● **TRY IT**
Of all the lines below, output only those starting at the one with "n).lc = m.lc := rfl" and ending at the one with "n).clk = m.clk := rfl", both ends included, exactly as written.

● **DATA FOR PROCESSING**
Segment Open

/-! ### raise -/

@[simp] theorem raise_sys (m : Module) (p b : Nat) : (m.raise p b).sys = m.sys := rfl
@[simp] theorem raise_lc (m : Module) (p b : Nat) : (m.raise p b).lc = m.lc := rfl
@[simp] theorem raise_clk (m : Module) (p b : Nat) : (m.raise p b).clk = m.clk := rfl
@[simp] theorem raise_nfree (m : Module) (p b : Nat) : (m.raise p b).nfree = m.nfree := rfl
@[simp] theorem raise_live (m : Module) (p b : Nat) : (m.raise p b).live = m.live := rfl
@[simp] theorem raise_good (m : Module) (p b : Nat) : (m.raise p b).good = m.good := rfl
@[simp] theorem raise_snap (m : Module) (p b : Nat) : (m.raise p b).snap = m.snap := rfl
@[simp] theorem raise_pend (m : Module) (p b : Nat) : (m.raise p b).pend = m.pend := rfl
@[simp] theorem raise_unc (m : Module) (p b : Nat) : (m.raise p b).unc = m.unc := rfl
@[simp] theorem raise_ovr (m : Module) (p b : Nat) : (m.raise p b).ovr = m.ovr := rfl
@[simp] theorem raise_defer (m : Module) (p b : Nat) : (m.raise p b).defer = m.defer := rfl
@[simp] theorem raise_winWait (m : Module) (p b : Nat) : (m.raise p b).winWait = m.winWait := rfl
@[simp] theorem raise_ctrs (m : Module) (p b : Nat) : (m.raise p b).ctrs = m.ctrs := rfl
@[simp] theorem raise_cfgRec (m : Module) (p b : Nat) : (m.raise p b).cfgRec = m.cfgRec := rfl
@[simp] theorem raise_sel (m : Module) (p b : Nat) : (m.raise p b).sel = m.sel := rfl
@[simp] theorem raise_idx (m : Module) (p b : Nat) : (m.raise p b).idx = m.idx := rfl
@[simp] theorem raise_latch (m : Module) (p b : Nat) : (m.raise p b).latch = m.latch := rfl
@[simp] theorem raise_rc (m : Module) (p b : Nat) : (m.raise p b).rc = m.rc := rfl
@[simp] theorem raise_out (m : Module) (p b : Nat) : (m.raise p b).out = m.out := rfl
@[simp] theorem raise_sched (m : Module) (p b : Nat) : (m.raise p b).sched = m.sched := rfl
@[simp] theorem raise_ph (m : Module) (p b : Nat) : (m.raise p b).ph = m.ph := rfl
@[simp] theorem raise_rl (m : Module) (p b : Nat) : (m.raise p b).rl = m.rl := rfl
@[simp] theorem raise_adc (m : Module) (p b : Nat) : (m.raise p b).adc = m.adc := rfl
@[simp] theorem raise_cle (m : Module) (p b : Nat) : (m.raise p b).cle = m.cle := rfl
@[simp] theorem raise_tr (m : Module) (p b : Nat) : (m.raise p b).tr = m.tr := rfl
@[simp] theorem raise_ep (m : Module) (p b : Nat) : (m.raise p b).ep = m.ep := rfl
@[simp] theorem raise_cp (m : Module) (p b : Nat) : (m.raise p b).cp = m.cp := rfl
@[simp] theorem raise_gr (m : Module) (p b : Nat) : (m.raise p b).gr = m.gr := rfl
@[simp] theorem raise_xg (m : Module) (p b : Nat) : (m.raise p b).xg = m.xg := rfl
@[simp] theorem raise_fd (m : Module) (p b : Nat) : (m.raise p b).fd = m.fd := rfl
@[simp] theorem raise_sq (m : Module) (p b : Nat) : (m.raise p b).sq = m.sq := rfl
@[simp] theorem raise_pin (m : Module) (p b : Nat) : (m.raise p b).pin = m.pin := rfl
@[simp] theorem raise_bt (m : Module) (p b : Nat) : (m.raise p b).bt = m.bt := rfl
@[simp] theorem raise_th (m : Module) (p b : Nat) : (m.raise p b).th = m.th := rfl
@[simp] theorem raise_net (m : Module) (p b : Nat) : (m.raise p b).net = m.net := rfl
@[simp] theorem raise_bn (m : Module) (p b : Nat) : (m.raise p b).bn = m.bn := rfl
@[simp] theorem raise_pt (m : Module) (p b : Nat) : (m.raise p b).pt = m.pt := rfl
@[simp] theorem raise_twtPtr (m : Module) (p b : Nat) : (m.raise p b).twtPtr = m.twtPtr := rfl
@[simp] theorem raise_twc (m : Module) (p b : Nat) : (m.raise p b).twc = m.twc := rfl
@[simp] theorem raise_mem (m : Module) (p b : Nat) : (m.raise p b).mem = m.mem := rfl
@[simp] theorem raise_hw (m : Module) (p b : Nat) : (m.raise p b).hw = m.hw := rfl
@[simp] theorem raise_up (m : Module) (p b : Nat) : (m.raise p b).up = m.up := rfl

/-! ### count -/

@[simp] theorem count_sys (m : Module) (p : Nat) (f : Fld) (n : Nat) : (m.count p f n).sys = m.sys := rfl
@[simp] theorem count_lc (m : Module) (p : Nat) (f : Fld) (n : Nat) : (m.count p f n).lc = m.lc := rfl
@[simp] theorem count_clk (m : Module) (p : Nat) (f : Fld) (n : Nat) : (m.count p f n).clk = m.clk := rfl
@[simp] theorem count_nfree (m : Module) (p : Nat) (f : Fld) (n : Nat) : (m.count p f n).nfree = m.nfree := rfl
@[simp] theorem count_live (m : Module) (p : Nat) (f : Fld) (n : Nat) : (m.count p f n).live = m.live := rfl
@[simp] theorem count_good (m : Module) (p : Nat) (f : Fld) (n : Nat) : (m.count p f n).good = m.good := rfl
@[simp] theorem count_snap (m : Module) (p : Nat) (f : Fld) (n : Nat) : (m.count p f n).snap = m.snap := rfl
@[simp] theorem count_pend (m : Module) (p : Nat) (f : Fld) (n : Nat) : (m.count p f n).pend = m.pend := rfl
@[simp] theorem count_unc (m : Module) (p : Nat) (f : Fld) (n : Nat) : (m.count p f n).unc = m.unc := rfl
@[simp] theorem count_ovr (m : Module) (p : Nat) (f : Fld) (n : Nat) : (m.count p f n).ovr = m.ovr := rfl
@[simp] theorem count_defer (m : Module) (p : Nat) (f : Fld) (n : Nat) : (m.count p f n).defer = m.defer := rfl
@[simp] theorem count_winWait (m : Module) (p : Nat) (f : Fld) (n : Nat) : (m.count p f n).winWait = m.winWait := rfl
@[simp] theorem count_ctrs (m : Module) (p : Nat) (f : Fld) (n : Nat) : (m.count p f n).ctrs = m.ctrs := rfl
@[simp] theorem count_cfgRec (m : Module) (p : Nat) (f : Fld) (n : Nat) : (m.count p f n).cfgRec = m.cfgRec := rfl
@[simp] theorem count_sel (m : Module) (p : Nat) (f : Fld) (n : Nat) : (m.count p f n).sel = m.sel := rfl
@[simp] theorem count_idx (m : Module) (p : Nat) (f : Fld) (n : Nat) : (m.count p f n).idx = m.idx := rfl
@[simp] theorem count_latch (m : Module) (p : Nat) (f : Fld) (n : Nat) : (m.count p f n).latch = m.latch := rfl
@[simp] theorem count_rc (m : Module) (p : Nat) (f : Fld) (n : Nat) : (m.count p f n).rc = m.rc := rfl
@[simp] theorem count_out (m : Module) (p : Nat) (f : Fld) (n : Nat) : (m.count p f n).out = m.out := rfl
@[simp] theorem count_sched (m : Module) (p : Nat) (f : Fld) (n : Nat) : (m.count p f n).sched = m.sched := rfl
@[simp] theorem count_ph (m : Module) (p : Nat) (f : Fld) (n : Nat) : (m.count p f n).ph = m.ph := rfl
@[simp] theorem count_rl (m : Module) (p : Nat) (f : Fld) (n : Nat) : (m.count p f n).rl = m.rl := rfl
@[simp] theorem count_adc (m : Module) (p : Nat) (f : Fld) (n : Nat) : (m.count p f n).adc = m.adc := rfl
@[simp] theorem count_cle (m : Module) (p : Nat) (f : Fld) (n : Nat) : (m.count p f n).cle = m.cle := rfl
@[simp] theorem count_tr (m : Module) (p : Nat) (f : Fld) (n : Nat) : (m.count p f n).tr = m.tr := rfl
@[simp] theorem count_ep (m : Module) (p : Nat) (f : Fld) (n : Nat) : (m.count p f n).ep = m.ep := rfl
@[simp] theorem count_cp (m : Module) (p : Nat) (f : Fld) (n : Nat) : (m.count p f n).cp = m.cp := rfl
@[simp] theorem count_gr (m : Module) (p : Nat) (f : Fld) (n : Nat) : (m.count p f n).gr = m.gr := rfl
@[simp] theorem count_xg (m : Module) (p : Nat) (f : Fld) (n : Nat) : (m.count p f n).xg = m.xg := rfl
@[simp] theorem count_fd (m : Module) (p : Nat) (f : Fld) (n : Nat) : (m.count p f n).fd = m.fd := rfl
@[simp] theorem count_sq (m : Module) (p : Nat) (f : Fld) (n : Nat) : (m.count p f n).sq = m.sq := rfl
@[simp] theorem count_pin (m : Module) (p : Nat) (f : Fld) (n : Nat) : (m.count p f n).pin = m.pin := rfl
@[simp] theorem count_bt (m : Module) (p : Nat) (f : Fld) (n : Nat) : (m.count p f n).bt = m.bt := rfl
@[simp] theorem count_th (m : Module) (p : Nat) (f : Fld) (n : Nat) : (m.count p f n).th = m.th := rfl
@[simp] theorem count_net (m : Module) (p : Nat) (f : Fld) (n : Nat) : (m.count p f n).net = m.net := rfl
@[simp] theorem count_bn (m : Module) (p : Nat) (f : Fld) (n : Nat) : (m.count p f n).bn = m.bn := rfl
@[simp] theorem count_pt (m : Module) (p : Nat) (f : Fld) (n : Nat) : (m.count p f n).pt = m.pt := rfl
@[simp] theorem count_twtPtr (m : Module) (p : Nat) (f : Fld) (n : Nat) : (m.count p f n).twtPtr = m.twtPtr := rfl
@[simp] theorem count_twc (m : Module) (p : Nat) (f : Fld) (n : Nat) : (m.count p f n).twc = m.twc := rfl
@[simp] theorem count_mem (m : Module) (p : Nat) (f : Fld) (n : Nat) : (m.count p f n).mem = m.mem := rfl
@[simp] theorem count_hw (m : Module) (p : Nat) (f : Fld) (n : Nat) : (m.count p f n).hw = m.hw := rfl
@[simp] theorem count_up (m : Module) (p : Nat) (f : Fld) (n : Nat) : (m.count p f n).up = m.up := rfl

Segment Closed
Segment Open

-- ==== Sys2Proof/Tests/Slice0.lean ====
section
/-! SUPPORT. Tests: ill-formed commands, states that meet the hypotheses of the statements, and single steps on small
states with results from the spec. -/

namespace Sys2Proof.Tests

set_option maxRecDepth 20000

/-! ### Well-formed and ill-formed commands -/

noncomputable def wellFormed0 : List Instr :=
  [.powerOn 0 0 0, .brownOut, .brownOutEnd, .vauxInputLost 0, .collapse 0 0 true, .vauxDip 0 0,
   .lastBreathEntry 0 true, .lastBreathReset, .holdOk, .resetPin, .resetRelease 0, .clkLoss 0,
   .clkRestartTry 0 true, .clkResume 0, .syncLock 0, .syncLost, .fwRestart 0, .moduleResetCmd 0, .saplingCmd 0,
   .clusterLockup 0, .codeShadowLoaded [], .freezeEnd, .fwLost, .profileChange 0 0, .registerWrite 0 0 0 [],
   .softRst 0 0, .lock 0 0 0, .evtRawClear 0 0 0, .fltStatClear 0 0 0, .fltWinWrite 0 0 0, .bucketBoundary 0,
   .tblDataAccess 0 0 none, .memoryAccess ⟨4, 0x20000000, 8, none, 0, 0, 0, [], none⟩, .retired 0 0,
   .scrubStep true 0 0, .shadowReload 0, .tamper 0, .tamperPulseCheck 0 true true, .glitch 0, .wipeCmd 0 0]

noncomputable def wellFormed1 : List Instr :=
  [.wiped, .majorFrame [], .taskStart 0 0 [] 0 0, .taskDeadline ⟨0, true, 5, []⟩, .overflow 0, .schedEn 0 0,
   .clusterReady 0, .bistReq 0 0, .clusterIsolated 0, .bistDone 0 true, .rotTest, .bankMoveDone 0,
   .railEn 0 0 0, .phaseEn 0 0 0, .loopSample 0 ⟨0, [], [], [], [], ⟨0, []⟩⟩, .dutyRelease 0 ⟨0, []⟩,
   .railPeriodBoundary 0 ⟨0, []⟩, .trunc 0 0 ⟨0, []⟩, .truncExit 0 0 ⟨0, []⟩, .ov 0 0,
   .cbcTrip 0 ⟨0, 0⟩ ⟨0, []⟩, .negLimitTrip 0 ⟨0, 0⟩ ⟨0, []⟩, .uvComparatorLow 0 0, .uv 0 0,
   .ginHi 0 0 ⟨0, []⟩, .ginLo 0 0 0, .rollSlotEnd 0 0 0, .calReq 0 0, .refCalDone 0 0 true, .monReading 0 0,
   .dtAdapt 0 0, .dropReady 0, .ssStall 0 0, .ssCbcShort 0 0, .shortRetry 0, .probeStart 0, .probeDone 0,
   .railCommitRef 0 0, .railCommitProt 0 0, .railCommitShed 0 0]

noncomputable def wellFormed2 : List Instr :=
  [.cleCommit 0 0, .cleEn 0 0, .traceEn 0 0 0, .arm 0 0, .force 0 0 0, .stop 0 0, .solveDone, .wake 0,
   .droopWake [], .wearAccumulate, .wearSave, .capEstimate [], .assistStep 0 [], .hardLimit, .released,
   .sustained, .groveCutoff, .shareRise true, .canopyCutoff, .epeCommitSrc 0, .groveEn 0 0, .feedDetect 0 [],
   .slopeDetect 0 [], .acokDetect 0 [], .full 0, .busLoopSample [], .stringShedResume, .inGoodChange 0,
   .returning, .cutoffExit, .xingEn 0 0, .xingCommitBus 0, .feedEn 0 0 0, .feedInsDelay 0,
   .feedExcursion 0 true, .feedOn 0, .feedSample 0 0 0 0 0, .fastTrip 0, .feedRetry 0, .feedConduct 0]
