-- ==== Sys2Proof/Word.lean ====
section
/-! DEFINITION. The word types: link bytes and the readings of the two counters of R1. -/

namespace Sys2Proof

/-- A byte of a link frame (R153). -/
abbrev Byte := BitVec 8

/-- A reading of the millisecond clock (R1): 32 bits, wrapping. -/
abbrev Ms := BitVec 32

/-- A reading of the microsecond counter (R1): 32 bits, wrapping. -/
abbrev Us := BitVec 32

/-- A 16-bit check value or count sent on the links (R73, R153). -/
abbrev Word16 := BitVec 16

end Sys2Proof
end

Segment Closed

● **EXERCISE SOLUTION**
@[simp] theorem count_lc (m : Module) (p : Nat) (f : Fld) (n : Nat) : (m.count p f n).lc = m.lc := rfl
@[simp] theorem count_clk (m : Module) (p : Nat) (f : Fld) (n : Nat) : (m.count p f n).clk = m.clk := rfl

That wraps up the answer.